Such frustrating words in my mind. But this is life with an invisible disability. Several in fact.

Just before my last IV antibiotic tune-up I had an experience that made me so upset. I was out running errands with one of my friends. I was having a hard time breathing that night in the cold air. My lungs were really plugged up and the cold air kicked my asthma in to gear. It was one of my bad days.

As we were crossing the parking lot to enter one of the stores, my friend hurried in front of a truck that had politely stopped to let us pass. Now my friend, with clear and healthy lungs politely hurries across in front of the truck. Me on the other hand, with a large cramp in my side, from trying to keep up with my friend, tried to cross as quickly as I could. Which was not fast enough for the lady in the truck. I was greeted by her yelling “hurry up!” with frantic hand waving as if to push me across the street.

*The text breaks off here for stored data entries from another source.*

-- ==== Sys2Proof/Tests/Slice0.lean ====
section
/-! SUPPORT. Tests of the model, their expected values from 95_test_vectors.md and the encodings of 30_encoding.md, and one
witness of the hypotheses of every obligation that has some. -/

namespace Sys2Proof.Tests

open Sys2Proof Sys2Proof.Machine

/-! ## Small states -/

/-- Slave 5 of the example configuration, at reset. -/
def slave5 : Slave := Slave.resetOf (Config.exampleBoard 5)

/-- Slave 5, selected. -/
def sel5 : Slave := { slave5 with selected := true }

/-- Slave 5, selected, in `Boot` mode. -/
def boot5 : Slave := { sel5 with mode := .boot }

/-- The example system with slave 0 replaced, and an agenda. -/
def sys (S : Slave) (ts : List Turn := []) : State :=
  { State.reset with slaves := [S, Slave.resetOf (Config.exampleBoard 6)], agenda := ts }

/-- The example system with the master in a phase, its ring and its echo count. -/
def host (ph : MPhase) (ring : List Word) (echoes : Nat) (ts : List Turn := []) : State :=
  { State.reset with master := { pendingEchoDiscards := echoes, ring := ring, phase := ph }, agenda := ts }

/-- The example system with a link codec. -/
def linked (X : Link) (ts : List Turn := []) : State := { State.reset with link := X, agenda := ts }

/-- The example system with a caller's request. -/
def asked (c : Call) : State := { State.reset with calls := [c], agenda := [.master] }

/-- Where the master waits in the exchange of `select(5)`. -/
def selecting (wait : Wait) : MPhase := .recv (.select 5) 0 [] false wait

/-- A page of 64 bytes at `base`, the first and the last of them `b`, the others 0xFF. -/
def pageOf (reg : Region) (base : BitVec 32) (cur : Nat) (b : Byte) (dirty : Bool) : PageBuffer where
  pageBase := base
  cursor := cur
  bytes := b :: List.replicate 62 0xFF ++ [b]
  dirty := dirty
  region := reg

/-- The next state of an outcome. -/
def nextOf : Out → Option State
  | .next t => some t
  | .fault _ | .refused _ => none

/-- What slave 0 shows after an outcome. -/
def seen {α : Type} (o : Out) (f : Slave → α) : Option α := (nextOf o).bind fun t => (t.slaves[0]?).map f

/-- The refusal of an outcome. -/
def refusalOf : Out → Option Refusal
  | .refused r => some r
  | .next _ | .fault _ => none

/-- Slave 0's reply: the words that reached `X`. -/
def heard (o : Out) : Option (List Word) := (nextOf o).map fun t => t.link.fifo

/-! ## WellFormed refuses (R95, R99, R88) -/

theorem test_wf_unregistered : (Instr.unregistered 0xFA).wf = false ∧ (Instr.unregistered 0xF9).wf = true := by decide

theorem test_wf_reserved : (Instr.linkReserved 0x80).wf = false ∧ (Instr.linkReserved 0xB0).wf = false ∧
    (Instr.linkReserved 0x7F).wf = true ∧ (Instr.linkReserved 0xB1).wf = true := by decide

theorem test_wf_drain_count : (Instr.drainHdr 0 6).wf = false ∧ (Instr.drainHdr 0b11111 5).wf = true := by decide

theorem test_wf_drain_marker : (Instr.drainHdr 0b00100 2).wf = false ∧ (Instr.drainHdr 0b00011 2).wf = true := by decide

/-! ## Decoding words written out from opcode_table.json and R83 to R96 -/

theorem test_decode_words :
    decodeMain false .app [] 0b100000101 = .addr 0b00000101 ∧
    decodeMain false .app [] 0b000010001 = .dataUnselected 0b00010001 ∧
    decodeMain true .app [] 0b011111111 = .deselect ∧
    decodeMain true .app [] 0b011111110 = .idStart ∧
    decodeMain true .app [] 0b011111101 = .idNext ∧
    decodeMain true .app [] 0b011111100 = .addrSet ∧
    decodeMain true .app [] 0b011111011 = .bootEnter ∧
    decodeMain true .boot [] 0b011111010 = .bootExit ∧
    decodeMain true .boot [] 0b000000001 = .rdBuf ∧
    decodeMain true .boot [] 0b000000010 = .wrBuf ∧
    decodeMain true .app [3] 0b000000100 = .unregistered 0b00000100 ∧
    decodeMain true .boot [3] 0b000000011 = .unregistered 0b00000011 := by decide

theorem test_decode_dev :
    decodeMain true .app [0] 0b000000000 = .dev00 ∧ decodeMain true .app [1] 0b000000001 = .dev01 ∧
    decodeMain true .app [2] 0b000000010 = .dev02 ∧ decodeMain true .app [3] 0b000000011 = .dev03 ∧
    decodeMain true .app [4] 0b000000100 = .dev04 ∧ decodeMain true .app [5] 0b000000101 = .dev05 ∧
    decodeMain true .app [6] 0b000000110 = .dev06 ∧ decodeMain true .app [7] 0b000000111 = .dev07 ∧
    decodeMain true .app [8] 0b000001000 = .dev08 ∧ decodeMain true .app [9] 0b000001001 = .dev09 ∧
    decodeMain true .app [10] 0b000001010 = .dev0A ∧ decodeMain true .app [11] 0b000001011 = .unregistered 11 := by decide

theorem test_decode_operand_and_reply :
    decode .operand (.word 0b011111010) = .ok (.data 0xFA) ∧ decode .operand (.word 0b100001001) = .error .addressWhereData ∧
    decode .reply (.word 0b010100101) = .ok .ack ∧ decode .reply (.word 0b000000000) = .ok .nack ∧
    decode .reply (.word 0b000001010) = .ok (.data 0x0A) ∧ decode .reply (.word 0b101000101) = .error .addressAsReply ∧
    decode .link (.word 0) = .error .wrongFormat := by refine ⟨?_, ?_, ?_, ?_, ?_, ?_, ?_⟩ <;> rfl

theorem test_decode_link :
    decodeLink 0b10010000 = .linkHi 0b10000 ∧ decodeLink 0b10100101 = .linkLo 0b0101 ∧ decodeLink 0b10110000 = .linkDrain ∧
    decodeLink 0b10110001 = .linkReserved 0xB1 ∧ decodeLink 0b01000010 = .linkReserved 0x42 ∧
    decodeHeader 0b00010010 = .drainHdr 0b00010 2 ∧ decodeHeader 0b10101101 = .drainHdr 0b10101 5 ∧
    decode .drainPayload (.byte 0xA5) = .ok (.drainPayload 0xA5) := by refine ⟨?_, ?_, ?_, ?_, ?_, ?_, ?_, ?_⟩ <;> rfl

/-- V1. -/
theorem test_enc2 : enc2 0x0A5 = (0x8A, 0xA5) ∧ enc2 0x0FC = (0x8F, 0xAC) ∧ enc2 0x105 = (0x90, 0xA5) ∧
    enc2 0x1FF = (0x9F, 0xAF) ∧ dec2 0x9A 0xA5 = 0x1A5 := by decide

/-- V2. -/
theorem test_enc_drain : encDrain [] = [0x00] ∧ encDrain [0x105, 0x0A5] = [0x12, 0x05, 0xA5] ∧
    encDrain [0x0A5, 0x105] = [0x0A, 0xA5, 0x05] ∧ encDrain [0x100, 0x101, 0x102] = [0x3B, 0x00, 0x01, 0x02] ∧
    encDrain [0x1FF, 0x000, 0x1AA, 0x055, 0x100] = [0xAD, 0xFF, 0x00, 0xAA, 0x55, 0x00] := by decide

/-- V2. -/
theorem test_dec_drain : decDrain [0x12, 0x05, 0xA5] = some [0x105, 0x0A5] ∧ decDrain [0x06] = none ∧
    decDrain [0x02, 0xFE, 0x0A] = some [0x0FE, 0x00A] := by decide

/-! ## Selection (V5) -/

theorem test_addr_self : seen (exec (.addr 5) (sys slave5)) (fun S => (S.selected, S.phase)) = some (true, .echo .toMain) ∧
    heard (exec (.addr 5) (sys slave5)) = some [0x0A5] := by decide

theorem test_addr_other : seen (exec (.addr 6) (sys sel5)) (fun S => (S.selected, S.phase)) = some (false, .main) ∧
    heard (exec (.addr 6) (sys sel5)) = some [] := by decide

theorem test_data_unselected : seen (step (sys { slave5 with rx := [0x0FE] } [.slave 0])) (fun S => (S.rx, S.selected)) =
    some ([], false) ∧ heard (step (sys { slave5 with rx := [0x0FE] } [.slave 0])) = some [] := by decide

theorem test_deselect : seen (exec .deselect (sys sel5)) (fun S => (S.selected, S.rx)) = some (false, [0x000]) := by decide

theorem test_unregistered : seen (step (sys { sel5 with rx := [0x0F9] } [.slave 0])) (fun S => (S.rx, S.selected, S.phase)) =
    some ([], true, .main) := by decide

theorem test_held_address : seen (step (sys { sel5 with addressPending := true, heldAddr := 6 } [.slave 0]))
    (fun S => (S.addressPending, S.selected)) = some (false, false) := by decide

/-! ## Universal commands (V6) -/

theorem test_id_start : seen (exec .idStart (sys { sel5 with idCursor := 7 })) (fun S => (S.idCursor, S.rx)) =
    some (0, [0x00A]) := by decide

theorem test_id_next : seen (exec .idNext (sys { sel5 with idCursor := 2 })) (fun S => (S.idCursor, S.rx)) =
    some (3, [0x01D]) := by decide

theorem test_id_next_past_end : seen (exec .idNext (sys { sel5 with idCursor := 10 })) (fun S => (S.idCursor, S.rx)) =
    some (10, [0x000]) := by decide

I about cried. Obviously this lady has NO idea what I was going through, or that I was actually pushing myself to get out of her way as fast as my little lungs could take me. But in her mind I looked just fine and had no other reason to be slow except that I was lazy.

I am not the only one who experiences things like that. My aunt who’s body has Myasthenia Gravis has problems with this too. She looks just fine on the outside, but inside she is not. She is not lazy, her body won’t LET her move.

I wish this world was a little more patient and understanding and knew that everyone is not perfect.